_PROBLEM DETAILS_
From the data below, please reproduce exactly everything from the line that contains "on s with the" down to the line that contains "(c ≠ .reset", with both ends included.

>>>

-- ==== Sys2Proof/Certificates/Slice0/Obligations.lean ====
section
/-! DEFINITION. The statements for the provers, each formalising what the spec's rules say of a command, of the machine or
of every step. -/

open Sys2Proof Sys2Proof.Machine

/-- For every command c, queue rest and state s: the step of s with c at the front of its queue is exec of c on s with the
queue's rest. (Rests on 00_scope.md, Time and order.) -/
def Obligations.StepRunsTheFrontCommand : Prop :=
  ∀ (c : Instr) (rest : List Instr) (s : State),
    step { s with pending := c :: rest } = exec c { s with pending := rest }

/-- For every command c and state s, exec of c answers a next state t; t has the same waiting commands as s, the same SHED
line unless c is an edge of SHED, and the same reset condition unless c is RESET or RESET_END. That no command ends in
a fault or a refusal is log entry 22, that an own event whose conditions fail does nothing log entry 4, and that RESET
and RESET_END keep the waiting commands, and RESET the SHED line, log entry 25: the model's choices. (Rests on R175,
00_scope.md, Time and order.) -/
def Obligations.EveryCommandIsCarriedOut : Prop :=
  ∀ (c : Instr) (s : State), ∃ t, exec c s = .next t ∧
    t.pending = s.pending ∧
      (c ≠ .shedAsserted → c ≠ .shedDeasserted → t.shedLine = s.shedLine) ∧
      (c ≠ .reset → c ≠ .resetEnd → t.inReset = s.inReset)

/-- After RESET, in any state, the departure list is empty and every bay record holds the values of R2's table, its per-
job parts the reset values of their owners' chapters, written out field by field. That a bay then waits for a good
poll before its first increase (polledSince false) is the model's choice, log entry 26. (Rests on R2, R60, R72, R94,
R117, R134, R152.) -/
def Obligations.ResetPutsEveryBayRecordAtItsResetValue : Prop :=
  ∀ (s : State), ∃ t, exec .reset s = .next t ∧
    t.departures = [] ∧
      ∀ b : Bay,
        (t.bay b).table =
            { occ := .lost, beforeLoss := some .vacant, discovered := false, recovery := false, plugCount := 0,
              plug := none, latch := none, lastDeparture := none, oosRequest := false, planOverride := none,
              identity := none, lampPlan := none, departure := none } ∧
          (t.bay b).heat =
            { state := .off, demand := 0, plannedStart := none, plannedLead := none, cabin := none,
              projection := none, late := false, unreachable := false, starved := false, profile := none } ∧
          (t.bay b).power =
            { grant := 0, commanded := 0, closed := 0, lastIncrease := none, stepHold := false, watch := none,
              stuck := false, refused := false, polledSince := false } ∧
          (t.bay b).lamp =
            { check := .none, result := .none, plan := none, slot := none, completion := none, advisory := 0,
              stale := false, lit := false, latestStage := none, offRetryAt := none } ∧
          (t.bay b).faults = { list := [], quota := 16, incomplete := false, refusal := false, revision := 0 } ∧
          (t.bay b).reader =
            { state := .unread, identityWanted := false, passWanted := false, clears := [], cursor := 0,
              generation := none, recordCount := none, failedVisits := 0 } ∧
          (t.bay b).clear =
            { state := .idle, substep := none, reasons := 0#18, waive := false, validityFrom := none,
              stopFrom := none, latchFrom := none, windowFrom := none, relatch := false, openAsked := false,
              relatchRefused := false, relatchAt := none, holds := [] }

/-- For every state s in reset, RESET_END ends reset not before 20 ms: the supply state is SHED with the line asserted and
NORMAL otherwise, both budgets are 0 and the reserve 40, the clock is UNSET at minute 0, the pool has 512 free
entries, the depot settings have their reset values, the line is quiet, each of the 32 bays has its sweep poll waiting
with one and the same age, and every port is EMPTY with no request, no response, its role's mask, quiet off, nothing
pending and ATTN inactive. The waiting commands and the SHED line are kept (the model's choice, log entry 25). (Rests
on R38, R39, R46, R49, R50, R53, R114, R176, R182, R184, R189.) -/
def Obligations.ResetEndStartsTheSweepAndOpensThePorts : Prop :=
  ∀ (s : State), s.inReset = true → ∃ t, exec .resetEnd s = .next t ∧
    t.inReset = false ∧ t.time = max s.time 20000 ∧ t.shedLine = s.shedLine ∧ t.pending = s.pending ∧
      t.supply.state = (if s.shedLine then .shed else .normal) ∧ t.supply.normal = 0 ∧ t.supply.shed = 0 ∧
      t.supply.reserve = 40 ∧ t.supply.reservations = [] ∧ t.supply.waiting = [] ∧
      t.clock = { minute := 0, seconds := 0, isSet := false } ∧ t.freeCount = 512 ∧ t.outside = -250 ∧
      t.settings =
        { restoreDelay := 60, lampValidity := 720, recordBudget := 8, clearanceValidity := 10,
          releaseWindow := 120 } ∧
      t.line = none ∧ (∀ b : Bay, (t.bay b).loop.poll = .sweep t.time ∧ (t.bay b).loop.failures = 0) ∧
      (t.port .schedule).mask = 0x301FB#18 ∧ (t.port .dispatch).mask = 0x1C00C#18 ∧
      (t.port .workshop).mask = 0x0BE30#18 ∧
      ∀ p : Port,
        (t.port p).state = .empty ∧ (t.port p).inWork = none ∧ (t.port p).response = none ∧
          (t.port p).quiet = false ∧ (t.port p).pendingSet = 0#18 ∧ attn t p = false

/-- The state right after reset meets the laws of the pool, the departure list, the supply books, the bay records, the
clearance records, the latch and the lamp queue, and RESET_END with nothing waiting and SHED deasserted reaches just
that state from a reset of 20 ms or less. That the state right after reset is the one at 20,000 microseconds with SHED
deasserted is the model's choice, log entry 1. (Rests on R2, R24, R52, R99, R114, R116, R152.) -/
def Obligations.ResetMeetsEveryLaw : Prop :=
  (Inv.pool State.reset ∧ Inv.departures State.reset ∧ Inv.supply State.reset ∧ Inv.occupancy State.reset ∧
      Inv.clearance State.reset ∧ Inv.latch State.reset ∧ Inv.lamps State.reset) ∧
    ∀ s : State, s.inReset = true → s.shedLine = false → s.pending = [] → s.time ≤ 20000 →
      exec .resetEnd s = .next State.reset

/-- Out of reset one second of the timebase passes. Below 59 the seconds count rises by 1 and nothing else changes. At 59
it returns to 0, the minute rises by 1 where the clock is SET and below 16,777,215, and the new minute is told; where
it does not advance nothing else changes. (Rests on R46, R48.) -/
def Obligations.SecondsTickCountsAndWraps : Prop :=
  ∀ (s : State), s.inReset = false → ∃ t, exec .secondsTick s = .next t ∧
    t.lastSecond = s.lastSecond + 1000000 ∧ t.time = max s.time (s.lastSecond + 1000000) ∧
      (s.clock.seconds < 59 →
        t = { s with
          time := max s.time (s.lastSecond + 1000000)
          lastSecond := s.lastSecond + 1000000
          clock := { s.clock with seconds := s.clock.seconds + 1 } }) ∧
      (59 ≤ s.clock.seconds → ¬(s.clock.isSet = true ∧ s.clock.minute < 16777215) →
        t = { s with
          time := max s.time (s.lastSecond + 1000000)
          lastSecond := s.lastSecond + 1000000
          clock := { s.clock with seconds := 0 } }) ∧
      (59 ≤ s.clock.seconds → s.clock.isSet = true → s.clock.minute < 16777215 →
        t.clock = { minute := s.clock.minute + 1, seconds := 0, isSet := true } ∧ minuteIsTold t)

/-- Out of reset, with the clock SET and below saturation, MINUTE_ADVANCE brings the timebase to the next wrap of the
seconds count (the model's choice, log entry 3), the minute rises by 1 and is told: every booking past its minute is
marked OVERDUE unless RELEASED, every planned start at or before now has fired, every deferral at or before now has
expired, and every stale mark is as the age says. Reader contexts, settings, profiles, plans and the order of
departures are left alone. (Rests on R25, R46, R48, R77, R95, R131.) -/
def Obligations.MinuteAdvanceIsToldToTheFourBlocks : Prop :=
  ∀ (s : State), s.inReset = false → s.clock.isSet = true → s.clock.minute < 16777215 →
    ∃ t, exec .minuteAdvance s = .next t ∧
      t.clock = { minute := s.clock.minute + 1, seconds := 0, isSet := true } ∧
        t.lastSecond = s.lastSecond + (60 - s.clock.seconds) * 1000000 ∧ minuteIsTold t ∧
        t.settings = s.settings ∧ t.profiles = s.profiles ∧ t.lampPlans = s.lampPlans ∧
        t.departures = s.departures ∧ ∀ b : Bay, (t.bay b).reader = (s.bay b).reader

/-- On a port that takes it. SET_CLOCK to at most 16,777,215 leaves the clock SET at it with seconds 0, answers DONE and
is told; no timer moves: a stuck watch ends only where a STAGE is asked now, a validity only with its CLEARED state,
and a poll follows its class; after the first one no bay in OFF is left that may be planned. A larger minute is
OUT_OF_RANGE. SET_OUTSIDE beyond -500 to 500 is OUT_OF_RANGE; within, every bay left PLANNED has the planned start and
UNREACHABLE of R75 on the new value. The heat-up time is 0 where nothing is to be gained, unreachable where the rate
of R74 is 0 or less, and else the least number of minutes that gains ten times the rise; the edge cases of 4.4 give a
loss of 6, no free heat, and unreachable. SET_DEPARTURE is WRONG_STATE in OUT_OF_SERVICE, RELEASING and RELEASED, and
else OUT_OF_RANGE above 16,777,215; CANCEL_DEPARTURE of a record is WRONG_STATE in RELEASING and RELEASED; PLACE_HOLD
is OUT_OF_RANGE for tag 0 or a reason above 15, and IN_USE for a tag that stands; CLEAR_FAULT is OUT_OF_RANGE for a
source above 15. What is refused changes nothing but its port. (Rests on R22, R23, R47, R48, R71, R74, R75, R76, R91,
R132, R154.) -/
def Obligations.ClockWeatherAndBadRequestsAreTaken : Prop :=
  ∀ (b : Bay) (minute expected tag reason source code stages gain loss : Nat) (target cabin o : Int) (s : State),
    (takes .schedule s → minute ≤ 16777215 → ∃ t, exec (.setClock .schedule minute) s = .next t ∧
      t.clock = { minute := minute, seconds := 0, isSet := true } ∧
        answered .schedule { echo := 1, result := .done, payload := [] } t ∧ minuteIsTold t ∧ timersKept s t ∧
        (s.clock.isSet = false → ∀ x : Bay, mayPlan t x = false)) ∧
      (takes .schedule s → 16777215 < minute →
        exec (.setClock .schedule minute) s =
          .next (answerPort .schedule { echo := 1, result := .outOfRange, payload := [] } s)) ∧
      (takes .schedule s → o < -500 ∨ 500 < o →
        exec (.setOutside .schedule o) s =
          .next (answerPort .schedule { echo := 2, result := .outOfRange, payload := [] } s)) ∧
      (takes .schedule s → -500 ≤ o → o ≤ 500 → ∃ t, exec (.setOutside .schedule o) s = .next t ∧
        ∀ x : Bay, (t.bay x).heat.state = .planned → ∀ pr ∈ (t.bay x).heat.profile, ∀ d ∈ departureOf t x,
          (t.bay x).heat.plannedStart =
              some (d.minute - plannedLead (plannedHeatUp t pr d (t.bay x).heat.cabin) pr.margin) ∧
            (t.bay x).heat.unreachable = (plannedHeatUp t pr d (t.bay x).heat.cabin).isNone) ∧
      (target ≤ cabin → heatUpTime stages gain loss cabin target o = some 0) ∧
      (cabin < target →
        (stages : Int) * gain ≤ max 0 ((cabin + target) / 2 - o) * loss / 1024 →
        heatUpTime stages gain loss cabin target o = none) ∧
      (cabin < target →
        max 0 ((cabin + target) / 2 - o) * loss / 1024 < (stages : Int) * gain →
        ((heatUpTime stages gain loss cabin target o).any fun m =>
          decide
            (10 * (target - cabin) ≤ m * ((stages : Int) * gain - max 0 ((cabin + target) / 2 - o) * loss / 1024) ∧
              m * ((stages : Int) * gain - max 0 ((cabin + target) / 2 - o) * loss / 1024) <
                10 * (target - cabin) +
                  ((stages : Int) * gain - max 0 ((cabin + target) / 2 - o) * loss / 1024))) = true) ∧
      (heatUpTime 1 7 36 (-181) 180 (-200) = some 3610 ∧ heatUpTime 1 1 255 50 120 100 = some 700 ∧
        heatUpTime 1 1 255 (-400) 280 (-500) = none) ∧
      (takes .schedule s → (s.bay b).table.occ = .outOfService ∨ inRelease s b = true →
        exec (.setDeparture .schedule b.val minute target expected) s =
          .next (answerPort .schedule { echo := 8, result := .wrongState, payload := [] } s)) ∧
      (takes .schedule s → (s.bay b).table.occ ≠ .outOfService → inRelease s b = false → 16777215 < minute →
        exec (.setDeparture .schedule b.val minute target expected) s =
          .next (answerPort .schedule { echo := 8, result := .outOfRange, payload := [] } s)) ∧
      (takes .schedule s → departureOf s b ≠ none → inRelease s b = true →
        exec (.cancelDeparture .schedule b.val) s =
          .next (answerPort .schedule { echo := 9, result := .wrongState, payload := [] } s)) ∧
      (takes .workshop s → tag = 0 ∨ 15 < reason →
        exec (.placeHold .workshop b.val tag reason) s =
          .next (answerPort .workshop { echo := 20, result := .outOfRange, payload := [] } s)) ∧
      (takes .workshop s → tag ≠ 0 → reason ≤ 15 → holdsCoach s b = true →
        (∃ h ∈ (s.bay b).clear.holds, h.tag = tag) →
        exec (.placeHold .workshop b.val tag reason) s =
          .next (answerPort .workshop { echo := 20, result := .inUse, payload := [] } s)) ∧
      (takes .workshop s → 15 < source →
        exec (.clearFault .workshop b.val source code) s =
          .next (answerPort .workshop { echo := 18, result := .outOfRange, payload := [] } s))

<<<

_SOLVED PROBLEM_
/-- For every command c, queue rest and state s: the step of s with c at the front of its queue is exec of c on s with the
queue's rest. (Rests on 00_scope.md, Time and order.) -/
def Obligations.StepRunsTheFrontCommand : Prop :=
  ∀ (c : Instr) (rest : List Instr) (s : State),
    step { s with pending := c :: rest } = exec c { s with pending := rest }

/-- For every command c and state s, exec of c answers a next state t; t has the same waiting commands as s, the same SHED
line unless c is an edge of SHED, and the same reset condition unless c is RESET or RESET_END. That no command ends in
a fault or a refusal is log entry 22, that an own event whose conditions fail does nothing log entry 4, and that RESET
and RESET_END keep the waiting commands, and RESET the SHED line, log entry 25: the model's choices. (Rests on R175,
00_scope.md, Time and order.) -/
def Obligations.EveryCommandIsCarriedOut : Prop :=
  ∀ (c : Instr) (s : State), ∃ t, exec c s = .next t ∧
    t.pending = s.pending ∧
      (c ≠ .shedAsserted → c ≠ .shedDeasserted → t.shedLine = s.shedLine) ∧
      (c ≠ .reset → c ≠ .resetEnd → t.inReset = s.inReset)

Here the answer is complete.